/-- R207, R262, R360, R362, R402: the host's own sample: the PSG sample and the DMA sample, added and clamped. Then
the four timers are ticked in order. If none signals, as when every interrupt is masked, the sample is
answered. The first to signal is dispatched at once, whichever it is and with either value of `ISR_GATING`,
the timers after it still to be ticked and the sample already made. After a session fault no timer is
ticked. These are the sample and the state that a render's turns are stated with. The debug word is there
only if asked for, its byte v the level of voice v after the sample, and asking for it changes no state but
the answer; that it is asked for through `oob.debug` is the model's choice (log 23). -/
def Obligations.ComputeNextSampleOutcomes : Prop :=
  (∀ s : State, s.ready →
    ∃ (u v : State) (p d : Int),
      exec .cmdPsgComputeNextSample s = .next u ∧ u.out.value = .sample p ∧
      exec .cmdDmaComputeNextSample s = .next v ∧ v.out.value = .sample d ∧
      (let x : Int := min 32767 (max (-32768) (p + d))
       let made : State := { s with psg := u.psg, dma := v.dma, mfp := v.mfp }
       s.sampleValue = x ∧ s.sampleMade = made ∧
       let answered : State → State := fun a => { a with out := { a.out with
         result := .ok, value := .sample x
         dbg := if s.oob.debug = true then [debugComposite u.psg.voiceLvl] else [] } }
       (s.sessionFault = true → exec .cmdComputeNextSample s = .next (answered made)) ∧
       (s.mfp.imra = 0 → s.mfp.imrb = 0 → made.quiet [.a, .b, .c, .d]) ∧
       (s.sessionFault = false → made.quiet [.a, .b, .c, .d] →
         exec .cmdComputeNextSample s = .next (answered (made.ticked [.a, .b, .c, .d]))) ∧
       (s.sessionFault = false → ∀ (pre post : List Timer) (t : Timer), [Timer.a, .b, .c, .d] = pre ++ t :: post →
         made.quiet pre → (made.ticked (pre ++ [t])).fires t →
         exec .cmdComputeNextSample s = .next ((made.ticked (pre ++ [t])).dispatch t (.irq post x none))))) ∧
  (∀ s : State, s.ready → s.mfp.imra = 0 → s.mfp.imrb = 0 →
    ∃ t : State,
      exec .cmdComputeNextSample { s with oob := { s.oob with debug := false } } = .next t ∧ t.out.dbg = [] ∧
      ∃ w : Long,
        exec .cmdComputeNextSample { s with oob := { s.oob with debug := true } } =
          .next { t with oob := { t.oob with debug := true }, out := { t.out with dbg := [w] } } ∧
        w.extractLsb' 0 8 = t.psg.voiceLvl.a.setWidth 8 ∧ w.extractLsb' 8 8 = t.psg.voiceLvl.b.setWidth 8 ∧
        w.extractLsb' 16 8 = t.psg.voiceLvl.c.setWidth 8 ∧ w.extractLsb' 24 8 = 0)

/-! ## What every step keeps -/

/-- The canonical form of RAM, kept by every step (log 18). -/
def Obligations.StepKeepsMemoryCanonical : Prop :=
  ∀ s t : State, s.MemoryInv → step s = .next t → t.MemoryInv

/-- R24, R162, R164, R201 and the ranges of R22 to R27, kept by every step. -/
def Obligations.StepKeepsPsgInvariant : Prop :=
  ∀ s t : State, s.PsgInv → step s = .next t → t.PsgInv

/-- R30, R31, R244, R250 and R254, kept by every step. -/
def Obligations.StepKeepsTimerInvariant : Prop :=
  ∀ s t : State, s.MfpInv → step s = .next t → t.MfpInv

/-- R40, R110 and R312, kept by every step: a playing unit fetches inside RAM. -/
def Obligations.StepKeepsDmaInvariant : Prop :=
  ∀ s t : State, s.DmaInv → step s = .next t → t.DmaInv

/-- R46, R351, R370, R402: the bump pointer, the session fault and the loaded module, kept by every step;
the parameters never change. -/
def Obligations.StepKeepsSession : Prop :=
  ∀ s t : State, step s = .next t →
    t.params = s.params ∧ (s.BumpInv → t.BumpInv) ∧ (s.FaultInv → t.FaultInv) ∧ (s.LoadedInv → t.LoadedInv)

/-- The state after reset satisfies every invariant above. `HOST_RATE` = 44100 is the model's choice (log 2). -/
def Obligations.ResetSatisfiesInvariants : Prop :=
  State.reset.MemoryInv ∧ State.reset.PsgInv ∧ State.reset.MfpInv ∧ State.reset.DmaInv ∧ State.reset.BumpInv ∧
    State.reset.FaultInv ∧ State.reset.LoadedInv
end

⁂

# What you are asked to do:
For each line of the material that contains "sessionFault", return a copy.

# Your response:
       (s.sessionFault = true → exec .cmdComputeNextSample s = .next (answered made)) ∧
       (s.sessionFault = false → made.quiet [.a, .b, .c, .d] →
       (s.sessionFault = false → ∀ (pre post : List Timer) (t : Timer), [Timer.a, .b, .c, .d] = pre ++ t :: post →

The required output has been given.